The graph shows a quadratic function from -10 to 10 on the x and y axes. Points on the graph include (-5, 5), (-3, -3), (-2, -4), (-1, -3), and (1, 5).A graph is shown with the x-axis labeled negative 10 to 10 in increments of 1 and the y-axis labeled negative 10 to 10 in increments of 1. A parabola is shown opening upward with vertex left parenthesis negative 2 comma negative 4 right parenthesis and connecting the points left parenthesis negative 4 comma 0 right parenthesis and left parenthesis 0 comma 0 right parenthesis.
How many real solutions does the function shown on the graph have?
From the graph, we can see that the parabola opens upward and crosses the x-axis at two points (at x = -4 and x = 0). Since the leading coefficient of the quadratic function is positive (since the parabola opens upward), this means that the function has a minimum value and does not touch or cross the x-axis between these two points.
Therefore, the quadratic function has 2 real solutions.
During a softball game, a batter hits a ball upward from an initial height of 3 feet. The height, in feet, of the softball is given by s (t )= -16 t ^2 + 70 t + 3, where t is time in seconds and t is greater than or equal to 0. Which is closest to the time when the softball will be 50 feet above the ground?
To find the time when the softball will be 50 feet above the ground, we need to set the equation equal to 50 and solve for t:
-16t^2 + 70t + 3 = 50
Rearranging the equation:
-16t^2 + 70t - 47 = 0
To solve this quadratic equation, we can use the quadratic formula:
t = (-b ± √(b^2 - 4ac)) / (2a)
In this equation, a = -16, b = 70, and c = -47.
Plugging in these values, we get:
t = (-70 ± √(70^2 - 4(-16)(-47))) / (2(-16))
Simplifying further:
t = (-70 ± √(4900 - 2992)) / (-32)
t = (-70 ± √(1908)) / (-32)
t = (-70 ± 43.7) / (-32)
Now we can calculate the two possible values for t:
t1 = (-70 + 43.7) / (-32) ≈ 1.64
t2 = (-70 - 43.7) / (-32) ≈ 3.481
The closest time when the softball will be 50 feet above the ground is approximately 1.64 seconds.

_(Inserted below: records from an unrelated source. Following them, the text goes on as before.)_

-- ==== Sys2Proof/Tests/Slice0.lean ====
section
/-! SUPPORT. The model's own tests: the checks of a configuration, decoding of words written out from the spec, one-step
tests with the numbers of spec/95_test_vectors.md, and for every obligation with hypotheses states and operands that meet
them. -/

namespace Sys2Proof.Tests

open Sys2Proof Sys2Proof.Machine

/-! ### Config.wf: one ill-formed configuration for each check (00_scope.md R6, R11, R12) -/

theorem smoke_specExample_wf : Config.specExample.wf = true := by decide
theorem smoke_ampShift : { Config.specExample with ampShift := 16 }.wf = false := by decide
theorem smoke_rxBufLen : { Config.specExample with rxBufLen := 0 }.wf = false := by decide
theorem smoke_rxOutCap : { Config.specExample with rxOutCap := 0 }.wf = false := by decide
theorem smoke_txBufLen : { Config.specExample with txBufLen := 0 }.wf = false := by decide
theorem smoke_txMaxBytes : { Config.specExample with txMaxBytes := 0 }.wf = false := by decide
theorem smoke_symMag_low : { Config.specExample with symMag := 0 }.wf = false := by decide
theorem smoke_symMag_high : { Config.specExample with symMag := 32768 }.wf = false := by decide
theorem smoke_guardHigh_low : { Config.specExample with guardHigh := 0 }.wf = false := by decide
theorem smoke_guardHigh_high : { Config.specExample with guardHigh := 32768 }.wf = false := by decide
theorem smoke_idleLow_low : { Config.specExample with idleLow := -32769 }.wf = false := by decide
theorem smoke_idleLow_high : { Config.specExample with idleLow := 0 }.wf = false := by decide
theorem smoke_samplesPerBit : { Config.specExample with samplesPerBit := 2 }.wf = false := by decide
theorem smoke_hbIdleLimit : { Config.specExample with hbIdleLimit := 0 }.wf = false := by decide

/-! ### Decoding: words written bit by bit, the four bits of OPC and then the 32 of ARG (30_encoding.md R58, R59, R62) -/

theorem test_decode_reset : decode 0b0000_00000000000000000000000000000000 = .ok .reset := by decide
theorem test_decode_rxbegin : decode 0b0001_00000000000000000000000000000000 = .ok .rxbegin := by decide
/-- V4.0: (1000, -7) is the sample word 0xFFF903E8. -/
theorem test_decode_rxsample : decode 0b0010_1111111111111001_0000001111101000 = .ok (.rxsample 1000 (-7)) := by decide
theorem test_decode_rxend : decode 0b0011_00000000000000000000000000000000 = .ok .rxend := by decide
theorem test_decode_txjob : decode 0b0100_00000000000000000000000000000000 = .ok .txjob := by decide
/-- 95_test_vectors.md section 1: `PFEED 0xB2`. -/
theorem test_decode_pfeed : decode 0b0101_000000000000000000000000_10110010 = .ok (.pfeed 0xB2) := by decide
theorem test_decode_stopreq : decode 0b0110_00000000000000000000000000000000 = .ok .stopreq := by decide
/-- V5.9. -/
theorem test_decode_pfeed_high_bits : decode 0b0101_000000000000000000000001_10100001 = .error .nonzeroMustBeZero := by decide
theorem test_decode_reserved : decode 0b0111_00000000000000000000000000000000 = .error .reservedOpc := by decide
theorem test_decodeTableWord : decodeTableWord 40 0x2FFF903E8 = some (.rxsample 1000 (-7)) := by decide
theorem test_decodeTableWord_above : decodeTableWord 40 0x1000000000 = none := by decide
/-- 30_encoding.md R70. -/
theorem test_readLine : readLine "RXSAMPLE 1000, -7 ; a comment".toList = some (.rxsample 1000 (-7)) ∧
    readLine "PFEED 0xA1".toList = some (.pfeed 0xA1) ∧ traceLine (.rxsample 1000 (-7)) = "RXSAMPLE 1000, -7" := by decide

/-! ### Small states -/

/-- The state of an outcome. -/
def after (o : Host.Outcome State Fault Refusal) : Option State :=
  match o with
  | .next s => some s
  | .fault _ => none
  | .refused _ => none

/-- The refusal of an outcome. -/
def refusal (o : Host.Outcome State Fault Refusal) : Option Refusal :=
  match o with
  | .next _ => none
  | .fault _ => none
  | .refused r => some r

/-- Reset, inside an open cycle. -/
def inCycle : State := { State.reset with cycOpen := true }

/-- Reset, in a phase. -/
def at_ (p : Phase) : State := { State.reset with phase := p }

/-- Collecting a byte, `n` bits in. -/
def collecting (n : BitVec 4) (acc : Byte) (r : BitVec 32) (p : Polarity) : State :=
  { inCycle with decMode := .collectingByte, decPol := p, bitCnt := n, byteAcc := acc, ref := r }

/-- Reset, with a job. -/
def withJob (bytes : Memory Byte) : State := { State.reset with txN := bytes.length, jobb := bytes }

/-- Reset, with the configuration changed. -/
def withCfg (c : Config) : State := State.resetWith c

To determine the number of real solutions that the quadratic function shown on the graph has, we need to examine the graph and identify the vertex.
From the information provided, we know that the vertex of the quadratic function is (-2, -4) since the parabola on the graph opens upward and connects the points (-4, 0) and (0, 0).
For a quadratic function in the form f(x) = ax^2 + bx + c, the number of real solutions can be determined by looking at the discriminant, which is given by the formula Δ = b^2 - 4ac.
In this case, since the parabola opens upward (a > 0), there are two possibilities for the number of real solutions:
1. If the discriminant is zero (Δ = 0), then there is only one real solution. This occurs when the vertex lies on the x-axis, and the parabola just touches it at one point.
2. If the discriminant is greater than zero (Δ > 0), then there are two distinct real solutions. This occurs when the parabola intersects the x-axis at two distinct points.
To find the discriminant, we can use the given points on the graph. Let's consider the first point, (-5, 5), and substitute it into the quadratic function:
5 = a(-5)^2 + b(-5) + c
Next, let's substitute the other two points, (-3, -3) and (1, 5), into the quadratic function:
-3 = a(-3)^2 + b(-3) + c
5 = a(1)^2 + b(1) + c
We now have a system of three equations with three variables (a, b, c). By solving this system, we can determine the values of a, b, and c - and hence find the quadratic function. From there, we can calculate the discriminant Δ and determine the number of real solutions.
Unfortunately, the given points on the graph do not provide a sufficient number of equations to solve for a, b, and c accurately. To determine the number of real solutions, we would need additional information or additional points on the graph.